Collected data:
[Start of section]
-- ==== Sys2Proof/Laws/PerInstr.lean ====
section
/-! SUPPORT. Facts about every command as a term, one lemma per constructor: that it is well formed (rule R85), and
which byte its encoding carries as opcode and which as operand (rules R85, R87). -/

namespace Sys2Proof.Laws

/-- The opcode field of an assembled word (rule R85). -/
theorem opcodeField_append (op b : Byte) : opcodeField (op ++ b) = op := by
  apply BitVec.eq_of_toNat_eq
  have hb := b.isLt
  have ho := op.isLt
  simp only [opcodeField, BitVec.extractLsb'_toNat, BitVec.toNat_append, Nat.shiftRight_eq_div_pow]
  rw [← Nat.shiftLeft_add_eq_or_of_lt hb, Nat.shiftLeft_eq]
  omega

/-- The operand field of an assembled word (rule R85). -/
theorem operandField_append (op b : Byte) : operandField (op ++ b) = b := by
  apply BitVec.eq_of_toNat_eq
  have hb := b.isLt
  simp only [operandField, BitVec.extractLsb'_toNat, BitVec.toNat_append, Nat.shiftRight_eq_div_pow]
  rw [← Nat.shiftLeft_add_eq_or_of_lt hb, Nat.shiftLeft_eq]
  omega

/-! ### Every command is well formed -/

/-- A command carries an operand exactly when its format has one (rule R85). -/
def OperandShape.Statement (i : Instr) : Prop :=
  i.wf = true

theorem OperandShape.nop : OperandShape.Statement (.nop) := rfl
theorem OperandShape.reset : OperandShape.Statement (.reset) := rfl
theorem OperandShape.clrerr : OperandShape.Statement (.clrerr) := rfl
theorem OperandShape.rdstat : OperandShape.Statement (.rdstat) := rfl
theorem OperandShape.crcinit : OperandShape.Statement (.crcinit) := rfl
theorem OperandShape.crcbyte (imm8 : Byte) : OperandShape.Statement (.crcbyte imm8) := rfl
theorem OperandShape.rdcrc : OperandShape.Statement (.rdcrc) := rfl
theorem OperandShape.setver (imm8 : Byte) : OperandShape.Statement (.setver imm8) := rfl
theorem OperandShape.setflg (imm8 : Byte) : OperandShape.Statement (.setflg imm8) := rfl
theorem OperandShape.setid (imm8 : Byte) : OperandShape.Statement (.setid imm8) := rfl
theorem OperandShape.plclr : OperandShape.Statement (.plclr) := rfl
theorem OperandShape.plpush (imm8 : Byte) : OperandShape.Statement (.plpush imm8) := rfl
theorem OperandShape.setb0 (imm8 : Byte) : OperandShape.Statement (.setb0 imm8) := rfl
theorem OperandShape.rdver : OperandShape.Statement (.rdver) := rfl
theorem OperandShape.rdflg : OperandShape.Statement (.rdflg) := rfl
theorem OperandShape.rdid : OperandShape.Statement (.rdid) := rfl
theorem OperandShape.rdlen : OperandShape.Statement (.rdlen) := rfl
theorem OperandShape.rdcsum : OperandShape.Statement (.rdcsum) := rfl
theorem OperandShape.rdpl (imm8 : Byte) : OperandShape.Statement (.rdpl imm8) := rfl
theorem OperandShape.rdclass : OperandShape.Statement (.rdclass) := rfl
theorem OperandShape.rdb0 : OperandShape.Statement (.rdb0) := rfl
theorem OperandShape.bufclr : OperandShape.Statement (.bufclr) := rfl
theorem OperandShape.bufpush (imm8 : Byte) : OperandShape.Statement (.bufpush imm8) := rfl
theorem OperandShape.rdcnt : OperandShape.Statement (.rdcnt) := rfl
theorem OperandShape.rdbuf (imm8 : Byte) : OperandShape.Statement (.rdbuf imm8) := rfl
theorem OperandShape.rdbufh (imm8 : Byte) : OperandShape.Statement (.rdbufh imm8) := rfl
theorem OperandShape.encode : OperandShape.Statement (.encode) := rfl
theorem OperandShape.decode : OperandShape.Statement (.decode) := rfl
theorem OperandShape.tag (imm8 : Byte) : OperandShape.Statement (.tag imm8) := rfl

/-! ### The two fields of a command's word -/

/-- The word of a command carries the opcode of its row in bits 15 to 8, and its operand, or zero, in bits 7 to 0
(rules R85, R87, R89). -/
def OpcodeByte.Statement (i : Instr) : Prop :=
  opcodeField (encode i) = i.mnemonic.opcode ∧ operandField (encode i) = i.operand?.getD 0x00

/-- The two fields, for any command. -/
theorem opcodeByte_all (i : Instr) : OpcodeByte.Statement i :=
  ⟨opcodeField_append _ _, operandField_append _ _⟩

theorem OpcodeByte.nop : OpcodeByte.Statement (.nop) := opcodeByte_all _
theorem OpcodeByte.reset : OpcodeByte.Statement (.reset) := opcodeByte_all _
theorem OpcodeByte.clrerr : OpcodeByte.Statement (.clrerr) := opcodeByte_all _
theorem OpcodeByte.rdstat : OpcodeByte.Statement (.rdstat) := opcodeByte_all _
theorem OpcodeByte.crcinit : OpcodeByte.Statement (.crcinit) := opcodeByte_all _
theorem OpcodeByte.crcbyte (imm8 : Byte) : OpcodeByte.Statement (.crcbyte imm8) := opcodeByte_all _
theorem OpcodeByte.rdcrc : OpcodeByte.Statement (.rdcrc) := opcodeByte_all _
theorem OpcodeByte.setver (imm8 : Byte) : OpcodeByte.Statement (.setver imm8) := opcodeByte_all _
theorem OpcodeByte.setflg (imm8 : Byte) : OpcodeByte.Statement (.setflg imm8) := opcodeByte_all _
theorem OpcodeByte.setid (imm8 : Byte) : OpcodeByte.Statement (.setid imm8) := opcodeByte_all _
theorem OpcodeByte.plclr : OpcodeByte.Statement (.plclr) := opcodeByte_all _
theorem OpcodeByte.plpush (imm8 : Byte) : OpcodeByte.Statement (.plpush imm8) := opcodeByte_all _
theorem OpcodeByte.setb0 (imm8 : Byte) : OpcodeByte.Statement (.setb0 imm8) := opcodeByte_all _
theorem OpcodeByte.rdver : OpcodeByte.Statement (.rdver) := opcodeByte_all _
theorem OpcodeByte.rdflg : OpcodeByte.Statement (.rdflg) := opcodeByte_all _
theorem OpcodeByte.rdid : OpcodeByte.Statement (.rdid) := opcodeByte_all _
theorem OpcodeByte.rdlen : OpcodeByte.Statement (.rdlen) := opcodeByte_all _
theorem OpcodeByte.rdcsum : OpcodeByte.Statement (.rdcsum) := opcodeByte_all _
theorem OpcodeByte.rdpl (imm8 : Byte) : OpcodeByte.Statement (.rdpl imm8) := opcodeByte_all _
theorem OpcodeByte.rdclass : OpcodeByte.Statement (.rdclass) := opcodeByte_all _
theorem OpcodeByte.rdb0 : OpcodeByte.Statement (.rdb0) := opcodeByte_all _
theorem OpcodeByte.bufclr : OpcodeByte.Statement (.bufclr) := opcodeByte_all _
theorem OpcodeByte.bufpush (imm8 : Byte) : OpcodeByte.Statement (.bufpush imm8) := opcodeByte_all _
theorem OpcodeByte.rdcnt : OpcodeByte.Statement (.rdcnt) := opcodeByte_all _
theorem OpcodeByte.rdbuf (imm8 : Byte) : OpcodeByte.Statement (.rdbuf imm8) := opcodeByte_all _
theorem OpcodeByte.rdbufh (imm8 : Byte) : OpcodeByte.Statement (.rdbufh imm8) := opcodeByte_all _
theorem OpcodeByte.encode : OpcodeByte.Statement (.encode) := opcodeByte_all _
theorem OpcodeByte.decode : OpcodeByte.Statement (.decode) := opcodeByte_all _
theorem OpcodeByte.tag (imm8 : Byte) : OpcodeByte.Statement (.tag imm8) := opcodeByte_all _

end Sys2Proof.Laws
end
[End of section]
[Start of section]
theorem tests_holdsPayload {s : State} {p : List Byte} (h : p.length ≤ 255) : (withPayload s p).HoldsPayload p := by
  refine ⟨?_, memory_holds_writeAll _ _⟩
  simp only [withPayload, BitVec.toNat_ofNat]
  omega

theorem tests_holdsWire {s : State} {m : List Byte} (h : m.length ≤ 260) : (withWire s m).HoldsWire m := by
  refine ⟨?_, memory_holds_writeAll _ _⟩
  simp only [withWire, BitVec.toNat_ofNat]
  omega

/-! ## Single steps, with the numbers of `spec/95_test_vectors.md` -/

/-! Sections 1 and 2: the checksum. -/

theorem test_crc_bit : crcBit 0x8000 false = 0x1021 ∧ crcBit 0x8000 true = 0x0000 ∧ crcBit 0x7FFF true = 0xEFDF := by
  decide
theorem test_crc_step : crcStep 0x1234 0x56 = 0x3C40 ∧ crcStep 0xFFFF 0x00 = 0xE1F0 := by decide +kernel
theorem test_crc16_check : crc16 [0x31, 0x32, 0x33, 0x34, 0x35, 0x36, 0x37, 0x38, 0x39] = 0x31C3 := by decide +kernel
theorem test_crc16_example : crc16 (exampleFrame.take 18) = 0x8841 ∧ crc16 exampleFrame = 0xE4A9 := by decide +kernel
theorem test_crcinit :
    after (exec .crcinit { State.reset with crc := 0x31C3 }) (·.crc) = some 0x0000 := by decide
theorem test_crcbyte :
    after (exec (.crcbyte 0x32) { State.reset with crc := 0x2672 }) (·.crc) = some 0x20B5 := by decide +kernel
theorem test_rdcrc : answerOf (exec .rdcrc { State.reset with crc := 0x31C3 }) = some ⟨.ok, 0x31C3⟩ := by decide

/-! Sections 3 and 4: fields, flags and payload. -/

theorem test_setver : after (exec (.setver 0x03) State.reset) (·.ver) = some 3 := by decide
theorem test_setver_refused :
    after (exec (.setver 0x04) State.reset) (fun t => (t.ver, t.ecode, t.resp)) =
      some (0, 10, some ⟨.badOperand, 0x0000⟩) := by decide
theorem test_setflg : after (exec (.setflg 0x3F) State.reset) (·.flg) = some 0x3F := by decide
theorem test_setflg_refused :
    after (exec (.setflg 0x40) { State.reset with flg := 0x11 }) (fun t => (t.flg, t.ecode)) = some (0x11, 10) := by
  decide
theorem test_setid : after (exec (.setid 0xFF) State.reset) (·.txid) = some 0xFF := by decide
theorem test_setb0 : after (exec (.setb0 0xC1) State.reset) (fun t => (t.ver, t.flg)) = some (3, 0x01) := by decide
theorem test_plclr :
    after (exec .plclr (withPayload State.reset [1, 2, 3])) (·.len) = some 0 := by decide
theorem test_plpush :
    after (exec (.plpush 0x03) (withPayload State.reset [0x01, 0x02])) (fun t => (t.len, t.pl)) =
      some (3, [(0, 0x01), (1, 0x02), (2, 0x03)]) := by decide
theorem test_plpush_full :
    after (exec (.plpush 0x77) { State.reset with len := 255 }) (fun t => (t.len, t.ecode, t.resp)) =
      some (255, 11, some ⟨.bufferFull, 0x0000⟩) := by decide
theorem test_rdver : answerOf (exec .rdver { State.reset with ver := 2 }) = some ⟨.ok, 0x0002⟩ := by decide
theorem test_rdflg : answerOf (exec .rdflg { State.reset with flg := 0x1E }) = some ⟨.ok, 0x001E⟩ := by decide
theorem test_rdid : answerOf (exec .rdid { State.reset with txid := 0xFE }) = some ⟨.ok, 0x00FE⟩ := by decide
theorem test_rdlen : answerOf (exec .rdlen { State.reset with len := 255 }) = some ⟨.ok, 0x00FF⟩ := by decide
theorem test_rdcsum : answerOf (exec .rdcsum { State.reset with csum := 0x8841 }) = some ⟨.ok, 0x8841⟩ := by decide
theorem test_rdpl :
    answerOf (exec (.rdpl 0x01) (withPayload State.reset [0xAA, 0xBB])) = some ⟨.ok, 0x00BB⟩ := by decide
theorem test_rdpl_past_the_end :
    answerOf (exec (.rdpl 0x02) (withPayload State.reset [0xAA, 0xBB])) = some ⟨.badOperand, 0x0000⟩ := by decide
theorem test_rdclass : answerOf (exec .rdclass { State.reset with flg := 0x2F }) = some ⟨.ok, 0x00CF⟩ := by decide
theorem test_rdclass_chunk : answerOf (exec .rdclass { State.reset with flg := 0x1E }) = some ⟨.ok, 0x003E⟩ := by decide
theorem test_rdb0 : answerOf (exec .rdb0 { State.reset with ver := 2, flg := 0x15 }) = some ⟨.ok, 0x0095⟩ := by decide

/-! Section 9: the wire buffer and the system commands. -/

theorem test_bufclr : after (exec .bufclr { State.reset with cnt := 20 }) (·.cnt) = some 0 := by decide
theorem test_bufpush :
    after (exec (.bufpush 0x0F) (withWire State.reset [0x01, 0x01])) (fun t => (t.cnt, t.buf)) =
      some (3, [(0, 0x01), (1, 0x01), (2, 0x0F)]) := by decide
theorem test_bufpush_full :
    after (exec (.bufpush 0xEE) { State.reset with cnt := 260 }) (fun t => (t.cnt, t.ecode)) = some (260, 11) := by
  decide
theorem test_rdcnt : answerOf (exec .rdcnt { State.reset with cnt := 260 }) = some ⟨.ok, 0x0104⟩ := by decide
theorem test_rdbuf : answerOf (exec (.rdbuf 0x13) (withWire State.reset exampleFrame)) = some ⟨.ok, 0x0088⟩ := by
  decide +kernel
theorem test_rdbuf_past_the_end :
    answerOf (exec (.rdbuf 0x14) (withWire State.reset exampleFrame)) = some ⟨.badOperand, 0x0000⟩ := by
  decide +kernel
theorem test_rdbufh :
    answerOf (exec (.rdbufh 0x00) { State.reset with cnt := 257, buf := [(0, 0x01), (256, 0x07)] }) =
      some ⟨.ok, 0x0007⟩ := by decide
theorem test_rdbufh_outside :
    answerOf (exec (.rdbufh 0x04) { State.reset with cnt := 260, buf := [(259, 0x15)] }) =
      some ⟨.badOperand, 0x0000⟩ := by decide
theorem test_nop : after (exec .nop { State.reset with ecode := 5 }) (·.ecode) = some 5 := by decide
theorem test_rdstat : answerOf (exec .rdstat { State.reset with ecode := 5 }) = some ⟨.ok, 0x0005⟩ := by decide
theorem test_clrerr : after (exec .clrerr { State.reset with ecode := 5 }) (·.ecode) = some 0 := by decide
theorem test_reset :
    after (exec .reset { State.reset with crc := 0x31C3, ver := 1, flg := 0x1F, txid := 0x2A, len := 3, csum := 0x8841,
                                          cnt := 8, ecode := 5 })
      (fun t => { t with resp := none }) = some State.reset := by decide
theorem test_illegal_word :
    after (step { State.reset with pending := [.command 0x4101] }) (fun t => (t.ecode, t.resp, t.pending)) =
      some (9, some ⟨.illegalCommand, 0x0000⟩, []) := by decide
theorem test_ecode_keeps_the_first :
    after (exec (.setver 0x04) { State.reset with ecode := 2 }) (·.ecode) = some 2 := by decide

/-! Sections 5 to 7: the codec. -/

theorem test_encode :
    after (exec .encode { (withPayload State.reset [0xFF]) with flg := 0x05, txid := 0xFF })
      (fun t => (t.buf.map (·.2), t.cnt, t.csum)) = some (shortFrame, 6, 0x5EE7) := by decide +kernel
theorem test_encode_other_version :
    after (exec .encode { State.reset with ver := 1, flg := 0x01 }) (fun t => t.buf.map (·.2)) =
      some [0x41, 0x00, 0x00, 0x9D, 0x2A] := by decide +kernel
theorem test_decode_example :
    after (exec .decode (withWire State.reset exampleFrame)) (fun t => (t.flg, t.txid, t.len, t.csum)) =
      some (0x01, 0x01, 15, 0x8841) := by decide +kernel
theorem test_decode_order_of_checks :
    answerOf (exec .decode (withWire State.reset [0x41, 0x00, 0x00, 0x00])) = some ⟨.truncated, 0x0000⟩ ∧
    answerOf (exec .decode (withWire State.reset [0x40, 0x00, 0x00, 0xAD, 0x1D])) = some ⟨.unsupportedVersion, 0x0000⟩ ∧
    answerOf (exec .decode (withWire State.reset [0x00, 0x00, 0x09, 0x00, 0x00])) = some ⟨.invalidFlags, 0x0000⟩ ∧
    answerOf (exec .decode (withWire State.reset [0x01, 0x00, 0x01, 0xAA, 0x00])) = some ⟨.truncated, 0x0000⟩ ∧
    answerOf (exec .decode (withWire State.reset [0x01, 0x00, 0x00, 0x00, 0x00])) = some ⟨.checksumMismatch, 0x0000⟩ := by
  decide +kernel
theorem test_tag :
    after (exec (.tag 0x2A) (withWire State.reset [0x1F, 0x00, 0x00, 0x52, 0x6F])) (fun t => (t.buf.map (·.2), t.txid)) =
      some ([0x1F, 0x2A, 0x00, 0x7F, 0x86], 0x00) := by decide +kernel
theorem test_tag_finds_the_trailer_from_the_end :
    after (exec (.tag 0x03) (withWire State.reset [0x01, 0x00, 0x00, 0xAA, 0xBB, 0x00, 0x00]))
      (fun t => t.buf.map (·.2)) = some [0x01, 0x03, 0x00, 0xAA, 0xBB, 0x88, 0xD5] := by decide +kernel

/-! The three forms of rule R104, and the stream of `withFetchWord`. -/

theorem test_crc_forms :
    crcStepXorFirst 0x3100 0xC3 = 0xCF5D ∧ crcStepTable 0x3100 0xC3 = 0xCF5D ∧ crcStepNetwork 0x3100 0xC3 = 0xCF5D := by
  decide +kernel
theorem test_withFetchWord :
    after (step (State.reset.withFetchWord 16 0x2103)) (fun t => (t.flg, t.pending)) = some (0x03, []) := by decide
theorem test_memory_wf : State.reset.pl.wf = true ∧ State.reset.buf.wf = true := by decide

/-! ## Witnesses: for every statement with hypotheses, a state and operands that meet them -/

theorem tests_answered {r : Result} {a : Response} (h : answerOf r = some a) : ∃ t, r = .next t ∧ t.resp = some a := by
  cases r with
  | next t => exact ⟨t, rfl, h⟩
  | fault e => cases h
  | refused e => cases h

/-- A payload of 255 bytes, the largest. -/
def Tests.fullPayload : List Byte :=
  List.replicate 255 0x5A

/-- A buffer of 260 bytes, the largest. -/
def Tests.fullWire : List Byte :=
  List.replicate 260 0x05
[End of section]
[Start of section]
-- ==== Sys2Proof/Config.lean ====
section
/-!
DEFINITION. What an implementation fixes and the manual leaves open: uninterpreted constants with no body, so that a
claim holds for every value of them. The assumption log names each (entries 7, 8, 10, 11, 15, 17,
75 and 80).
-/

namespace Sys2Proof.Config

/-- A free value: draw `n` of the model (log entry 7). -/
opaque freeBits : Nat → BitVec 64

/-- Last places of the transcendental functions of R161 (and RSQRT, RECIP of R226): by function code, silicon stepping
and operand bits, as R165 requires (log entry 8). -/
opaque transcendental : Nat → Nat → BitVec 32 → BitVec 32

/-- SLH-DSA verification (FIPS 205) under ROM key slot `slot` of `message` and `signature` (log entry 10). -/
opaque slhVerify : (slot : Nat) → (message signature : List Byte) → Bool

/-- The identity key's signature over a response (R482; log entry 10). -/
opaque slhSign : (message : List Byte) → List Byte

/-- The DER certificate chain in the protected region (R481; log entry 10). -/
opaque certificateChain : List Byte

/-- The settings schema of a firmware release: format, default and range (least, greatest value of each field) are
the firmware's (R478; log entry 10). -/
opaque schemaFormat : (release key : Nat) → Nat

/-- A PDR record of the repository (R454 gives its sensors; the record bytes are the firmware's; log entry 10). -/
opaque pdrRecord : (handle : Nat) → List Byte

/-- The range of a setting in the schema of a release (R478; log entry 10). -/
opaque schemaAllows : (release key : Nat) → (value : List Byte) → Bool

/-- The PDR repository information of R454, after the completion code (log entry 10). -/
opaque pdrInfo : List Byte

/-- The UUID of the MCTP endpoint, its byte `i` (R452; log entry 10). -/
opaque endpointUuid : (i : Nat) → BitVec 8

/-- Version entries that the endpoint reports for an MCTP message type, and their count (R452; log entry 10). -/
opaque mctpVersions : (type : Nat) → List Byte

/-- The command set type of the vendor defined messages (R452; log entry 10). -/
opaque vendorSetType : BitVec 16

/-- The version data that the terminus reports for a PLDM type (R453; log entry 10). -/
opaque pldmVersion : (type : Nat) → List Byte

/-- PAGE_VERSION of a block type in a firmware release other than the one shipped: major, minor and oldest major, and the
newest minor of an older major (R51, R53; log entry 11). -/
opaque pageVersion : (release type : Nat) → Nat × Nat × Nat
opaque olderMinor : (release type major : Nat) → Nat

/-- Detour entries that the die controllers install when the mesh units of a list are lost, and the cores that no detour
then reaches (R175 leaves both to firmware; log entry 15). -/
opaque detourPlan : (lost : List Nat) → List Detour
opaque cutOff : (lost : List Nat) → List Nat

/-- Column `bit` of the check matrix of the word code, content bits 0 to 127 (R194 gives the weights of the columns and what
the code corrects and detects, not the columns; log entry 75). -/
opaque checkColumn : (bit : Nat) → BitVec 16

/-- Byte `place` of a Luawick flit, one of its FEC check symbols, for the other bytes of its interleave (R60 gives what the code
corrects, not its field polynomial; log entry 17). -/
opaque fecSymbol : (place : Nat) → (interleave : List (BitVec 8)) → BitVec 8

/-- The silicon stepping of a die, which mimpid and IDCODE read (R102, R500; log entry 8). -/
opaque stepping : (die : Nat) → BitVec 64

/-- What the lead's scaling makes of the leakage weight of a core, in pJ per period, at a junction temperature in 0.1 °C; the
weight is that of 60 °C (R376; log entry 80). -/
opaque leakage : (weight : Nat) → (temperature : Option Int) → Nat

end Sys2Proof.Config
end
[End of section]
**Directions:** Scan the entries above, and wherever a line holds the string "rdflg", copy it.

**Final answer:**
theorem OperandShape.rdflg : OperandShape.Statement (.rdflg) := rfl
theorem OpcodeByte.rdflg : OpcodeByte.Statement (.rdflg) := opcodeByte_all _
theorem test_rdflg : answerOf (exec .rdflg { State.reset with flg := 0x1E }) = some ⟨.ok, 0x001E⟩ := by decide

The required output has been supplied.